WHAT THE TASK ASKS
Only one portion of the data is to be written out: from the line bearing "rw [if_pos hf]" through the line bearing "generalize hd : s.eventSlot". Write it exactly as it appears.

Collected data entries
• • • • • • •

-- ==== Sys2Proof/Laws/Ops.lean ====
section
/-! SUPPORT. What the shared operations can do: a guarded effect, a step over a list, messages, wakes, the event log and events. -/

namespace Sys2Proof.Machine

variable (s : State)

theorem State.when_true (t : State) : s.when true t = .next t := rfl
theorem State.when_false (t : State) : s.when false t = .next s := rfl

/-- A guarded effect always answers a next state: its effect, or the state itself. -/
theorem State.when_next (c : Bool) (t : State) : s.when c t = .next (if c then t else s) := rfl

@[simp] theorem length_leBytes (n v : Nat) : (leBytes n v).length = n := by
  induction n generalizing v with
  | zero => rfl
  | succ n ih => simp [leBytes, ih]
@[simp] theorem length_padTo (n : Nat) (bs : List Byte) : (padTo n bs).length = n := by
  simp only [padTo, List.length_append, List.length_take, List.length_replicate]
  omega

/-- What every step over a list keeps, the whole keeps. -/
theorem State.forEach_keeps {α : Type} (P : State → Prop) (l : List α) (f : α → State → State) (h : ∀ x t, P t → P (f x t)) (s : State)
    (h0 : P s) : P (s.forEach l f) := by
  unfold State.forEach
  induction l generalizing s with
  | nil => exact h0
  | cons x l ih => exact ih (f x s) (h x s h0)

/-- `t` differs from `s` only where a message, a wake, the log or an event may change it. -/
def State.OnlyEvents (s t : State) : Prop :=
  ∃ r m h i o p, t = { s with regs := r, mem := m, hw := h, i3c := i, out := o, pcie := p }

theorem State.OnlyEvents.refl : s.OnlyEvents s := ⟨_, _, _, _, _, _, rfl⟩

theorem State.OnlyEvents.trans {s t u : State} (h : s.OnlyEvents t) (k : t.OnlyEvents u) : s.OnlyEvents u := by
  obtain ⟨_, _, _, _, _, _, rfl⟩ := h
  obtain ⟨_, _, _, _, _, _, rfl⟩ := k
  exact ⟨_, _, _, _, _, _, rfl⟩

theorem State.OnlyEvents.onHw {s t : State} (h : s.OnlyEvents t) (f : Hw → Hw) : s.OnlyEvents (t.onHw f) := h.trans ⟨_, _, _, _, _, _, rfl⟩
theorem State.OnlyEvents.setFld {s t : State} (h : s.OnlyEvents t) (f : Fld) (v : Nat) : s.OnlyEvents (t.setFld f v) :=
  h.trans ⟨_, _, _, _, _, _, rfl⟩
theorem State.OnlyEvents.store {s t : State} (h : s.OnlyEvents t) (a : Nat) (bs : List Byte) : s.OnlyEvents (t.store a bs) :=
  h.trans ⟨_, _, _, _, _, _, rfl⟩

/-- A message adds to what the block puts out, or is lost. -/
theorem State.msix_cases (fn vector : Nat) : s.msix fn vector = s ∨ s.msix fn vector = s.emit (.msix fn vector) := by
  unfold State.msix
  split
  · exact .inr rfl
  · exact .inl rfl

theorem State.msix_only (fn vector : Nat) : s.OnlyEvents (s.msix fn vector) := by
  rcases s.msix_cases fn vector with h | h <;> rw [h] <;> exact ⟨_, _, _, _, _, _, rfl⟩

/-- Noting a cause of the in-band interrupt changes the I3C port only. -/
theorem State.ibi_only (cause : Nat) : s.ibi cause = { s with i3c := (s.ibi cause).i3c } := by
  unfold State.ibi
  split <;> rfl

/-- A wake changes PWR_WAKE and the endpoint only. -/
theorem State.wake_only (reason : Nat) :
    (s.wake reason = { s with regs := (s.wake reason).regs, pcie := (s.wake reason).pcie }) ∧
    ∀ a, a ≠ PWR_WAKE → (s.wake reason).rd a = s.rd a := by
  refine ⟨?_, fun a h => ?_⟩ <;> unfold State.wake <;> dsimp only <;> split
  · split
    · split <;> rfl
    · rfl
  · rfl
  · have hr (f : Fld) (t : State) (v : Nat) (hf : f.reg = PWR_WAKE) : (t.setFld f v).rd a = t.rd a := State.rd_setFld_ne t f v (hf ▸ h)
    have hp (t : State) (g : Pcie → Pcie) : (t.onPcie g).rd a = t.rd a := rfl
    split
    · have hq : ∀ t : State, ((((t.setFlag PWR_WAKE_pending true).setFld PWR_WAKE_ring t.ring).onPcie fun p => { p with pmeDue := true }).rd a) = t.rd a :=
        fun t => by rw [hp, hr _ _ _ rfl, State.rd_setFlag_ne t PWR_WAKE_pending true h]
      split
      · rw [State.rd_setFlag_ne _ PWR_WAKE_wake_n true h, hq, hr _ _ _ rfl]
      · rw [hq, hr _ _ _ rfl]
    · exact hr _ _ _ rfl
  · rfl

/-- Driving ALERT_N changes the pin and the I3C port only. -/
theorem State.alertPin_only : s.alertPin = { s with pins := s.alertPin.pins, i3c := s.alertPin.i3c } := by
  unfold State.alertPin
  dsimp only
  split
  · rw [State.ibi_only]; rfl
  · rfl

/-- An entry of the log changes the management complex and MBX_LOG_STATUS only. -/
theorem State.logKind_only (kind code severity stand : Nat) (data : List Byte) :
    (s.logKind kind code severity stand data =
      { s with regs := (s.logKind kind code severity stand data).regs, hw := (s.logKind kind code severity stand data).hw }) ∧
    ∀ a, a ≠ MBX_LOG_STATUS → (s.logKind kind code severity stand data).rd a = s.rd a := by
  refine ⟨rfl, fun a h => ?_⟩
  unfold State.logKind
  rw [State.rd_countWrap_ne _ _ _ h, State.rd_setFld_ne _ _ _ h]
  rfl

/-- The posting of an event signals it, and changes no byte of memory. -/
theorem State.evtSignal_only (m : Nat) : s.OnlyEvents (s.evtSignal m) ∧ (s.evtSignal m).mem = s.mem := by
  have mx (t : State) (f v : Nat) : (t.msix f v).mem = t.mem := by
    rcases t.msix_cases f v with h | h
    · rw [h]
    · rw [h]; rfl
  have hw {t : State} (r : Nat) (h : s.OnlyEvents t ∧ t.mem = s.mem) : s.OnlyEvents (t.wake r) ∧ (t.wake r).mem = s.mem :=
    ⟨h.1.trans (by rw [(t.wake_only r).1]; exact ⟨_, _, _, _, _, _, rfl⟩), by rw [(t.wake_only r).1]; exact h.2⟩
  unfold State.evtSignal
  split
  · exact ⟨by rw [s.ibi_only]; exact ⟨_, _, _, _, _, _, rfl⟩, by rw [s.ibi_only]⟩
  · refine hw _ ?_
    split
    · split
      · exact ⟨s.msix_only _ _, mx _ _ _⟩
      · exact ⟨s.msix_only _ _, mx _ _ _⟩
    · exact ⟨.refl s, rfl⟩

/-- Posting an event writes one slot of its mailbox's ring, or drops the event and says so. -/
theorem State.postTo_only (code severity stand logSeq m : Nat) (data : List Byte) :
    s.OnlyEvents (s.postTo code severity stand logSeq m data) ∧
    ∀ a, a < mbxAt m ∨ mbxAt m + 65536 ≤ a → Memory.read (s.postTo code severity stand logSeq m data).mem a = Memory.read s.mem a := by
  unfold State.postTo
  dsimp only
  by_cases hf : (decide (evtSlots m ≤ sub16 (s.fld (MBX_EVT_STATE_tail m)) (s.fld (MBX_EVT_HEAD_head m)))) = true
  · rw [if_pos hf]
    exact ⟨State.OnlyEvents.onHw (.setFld (.setFld (.refl s) _ _) _ _) _, fun a _ => rfl⟩
  · rw [if_neg hf]
    have hs : evtSlots m ≤ 32 ∧ 0 < evtSlots m := by unfold evtSlots; split <;> omega
    have hl : (s.eventSlot m code severity stand logSeq data).length = 64 := by
      unfold State.eventSlot
      rw [List.length_append, length_padTo]
      simp only [List.length_append, length_leBytes]
    generalize hd : s.eventSlot m code severity stand logSeq data = slot at hl
    generalize hu : (s.onHw fun h => { h with evtSeq := h.evtSeq.set 0 m ((s.hw.evtSeq.get 0 m + 1) % 2 ^ 32), evtLost := h.evtLost.set false m false }) = u
    have hmem : u.mem = s.mem := by rw [← hu]; rfl
    have hon : s.OnlyEvents u := hu ▸ State.OnlyEvents.onHw (.refl s) _
    have hmod := Nat.mod_lt (s.hw.evtSeq.get 0 m) hs.2
    generalize hv : (u.store (mbxAt m + 0x3000 + 64 * (s.hw.evtSeq.get 0 m % evtSlots m)) slot).countWrap (MBX_EVT_STATE_tail m) 1 = v
    have hov : s.OnlyEvents v := hv ▸ State.OnlyEvents.setFld (.store hon _ _) _ _
    have hmv : ∀ a, a < mbxAt m ∨ mbxAt m + 65536 ≤ a → Memory.read v.mem a = Memory.read s.mem a := fun a ha => by
      rw [← hv, ← hmem]
      show Memory.read (u.store _ _).mem a = _
      rw [State.store_read, hl, if_neg (by omega)]
    refine ⟨OnlyEvents.trans ?_ (State.evtSignal_only _ m).1, fun a ha => ?_⟩
    · split
      · exact hov.trans ⟨_, _, _, _, _, _, rfl⟩
      · exact hov
    · rw [(State.evtSignal_only _ m).2]
      split
      · exact hmv a ha
      · exact hmv a ha

/-- Logging and posting changes what an event may change. -/
theorem State.postNow_only (e : EventReq) : s.OnlyEvents (s.postNow e) :=
  State.forEach_keeps s.OnlyEvents _ _ (fun _ t h => h.trans (t.postTo_only ..).1) _
    (State.OnlyEvents.setFld (.setFld (.onHw (.refl s) _) _ _) _ _)

/-- An event is posted, or queued behind a takeover: either way it changes only what an event may change. -/
theorem State.event_only (e : EventReq) : s.OnlyEvents (s.event e) := by
  unfold State.event
  split
  · exact s.postNow_only e
  · exact .onHw (.refl s) _

theorem State.eventOwner_only (code severity stand : Nat) (data : List Byte) : s.OnlyEvents (s.eventOwner code severity stand data) :=
  s.event_only _

theorem State.eventBoth_only (code severity stand : Nat) (data vf : List Byte) :
    s.OnlyEvents (s.eventBoth code severity stand data vf) := s.event_only _

theorem State.eventOnce_only (code severity stand : Nat) (data : List Byte) : s.OnlyEvents (s.eventOnce code severity stand data) := by
  unfold State.eventOnce
  split
  · exact .refl s
  · exact (State.OnlyEvents.onHw (.refl s) _).trans (State.eventOwner_only _ _ _ _ _)

end Sys2Proof.Machine
end

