-- ==== Sys2Proof/Tests/Slice0.lean ====
section
/-! SUPPORT. The model's own tests: terms that WellFormed refuses, the values of the spec's worked examples, and for every obligation
with hypotheses a witness: concrete states and operands that meet the hypotheses of each of its clauses. -/

namespace Sys2Proof.Tests

open Sys2Proof Sys2Proof.Machine

-- One theorem is checked after another: so many kernel evaluations at once would each hold a thread's stack.
set_option Elab.async false

/-! ### States -/

/-- Fields of registers set one after another. -/
def put (l : List (Fld × Nat)) (s : State) : State := l.foldl (fun s x => s.setFld x.1 x.2) s

/-- Fields of the values in force set one after another. -/
def live (l : List (Fld × Nat)) (s : State) : State :=
  l.foldl (fun s x => s.setLive x.1.reg (x.1.put (s.liveRd x.1.reg) x.2)) s

/-- VAUX alone. -/
def off : State := { State.reset with boot := { vaux := true, vin := false } }

/-- Serving: Heartwood A holds the token, both are healthy, the epoch is valid, the monitor runs and the link is up. The words are those
of bring-up done at stage 6. -/
def up : State :=
  { State.reset with
    regs := [(CLK_STATUS, 0x4#64), (RING_STATUS, 0x11#64), (MBX_HEARTWOOD, 0x40#64), (MBX_RED_STATUS, 0x3000000000000000#64),
      (ID_BOOT, 0x2600000000000000#64)]
    boot := { everDone := true, endpoint := true },
    clk := { r33 := .finished, ringOn := true, rings := 300 },
    pcie := { perst := false, link := true, vfEnable := true, numVfs := 16 } }

/-- Stand 0 ACTIVE with twig 0, granule 0 of HBM and knots 0 to 15. -/
def act : State :=
  { up with
    regs := [(CLK_STATUS, 0x4#64), (RING_STATUS, 0x11#64), (STAND_CFG 0, 0x2000FFFF00000000#64), (MBX_HEARTWOOD, 0x40#64),
      (MBX_RED_STATUS, 0x3000000000000000#64), (ID_BOOT, 0x2600000000000000#64)]
    live := [(KNOT_GRANULE_OWNER 0, 0x8000000000000000#64), (HBM_REGION 0 0, 0x8000000000000000#64), (STAND_TWIG_OWNER 0, 0x8000000000000000#64)] }

/-- The same in step 2 of the guard band of ring 300. -/
def inBand : State := { act with clk := { act.clk with slot := 62, band := 2 } }

theorem test_states : up = put [(ID_BOOT_done, 1), (ID_BOOT_stage, 6), (MBX_HEARTWOOD_token, 1), (MBX_RED_STATUS_a_healthy, 1),
      (MBX_RED_STATUS_b_healthy, 1), (RING_STATUS_epoch_valid, 1), (CLK_STATUS_mon_running, 1)] { up with regs := [] } ∧
    act = live [(STAND_TWIG_OWNER_valid 0, 1), (HBM_REGION_valid 0 0, 1), (KNOT_GRANULE_OWNER_valid 0, 1)] (put [(STAND_CFG_state 0, 2)] up) := by
  decide +kernel

/-! ### WellFormed: for each check a term it refuses, and the largest operands it takes -/

/-- A packet, the receipt of one, a capability record, a flit, a marker and a slot, for operands a test does not look at. -/
def aPacket : Packet :=
  { type := 1, flags := 0, dstStand := 0, srcStand := 0, srcLimb := 0, target := 1, dstNode := 5, dstEpoch := 1, srcNode := 7, srcEpoch := 1,
    srcRank := 0, group := 0, length := 0, knot := 0, knotOp := 15, knotValue := 0, remote := 0, opId := 9, channel := 0, reserved := 0,
    inject := 0, pktIndex := 0, pktCount := 1, deliverBy := 0, coll := 0, payload := [] }
@[inherit_doc aPacket] def anRx : Rx := { limb := 3, keyIndex := 0, late := false, sched := false, pkt := aPacket }
@[inherit_doc aPacket] def aCap : Cap := ⟨2, 1, 4, 7, 3, 5, 1, 1, true, 255⟩

/-- A flit as a limb receives it: the fields of its first word, with a CRC that matches. -/
def flit (ty vc : Nat) (h : FlitHead) (body : List Byte) : Flit := ⟨flitBytes (flitWord ty vc true true h 0) body, false, false, false, true, 0⟩

@[inherit_doc flit] def aFlit : Flit := flit 1 0 { seq := 0, ackGroup := 63, nak := false } []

• • • • • • •

ANSWER TO THE EXERCISE
  · rw [if_pos hf]
    exact ⟨State.OnlyEvents.onHw (.setFld (.setFld (.refl s) _ _) _ _) _, fun a _ => rfl⟩
  · rw [if_neg hf]
    have hs : evtSlots m ≤ 32 ∧ 0 < evtSlots m := by unfold evtSlots; split <;> omega
    have hl : (s.eventSlot m code severity stand logSeq data).length = 64 := by
      unfold State.eventSlot
      rw [List.length_append, length_padTo]
      simp only [List.length_append, length_leBytes]
    generalize hd : s.eventSlot m code severity stand logSeq data = slot at hl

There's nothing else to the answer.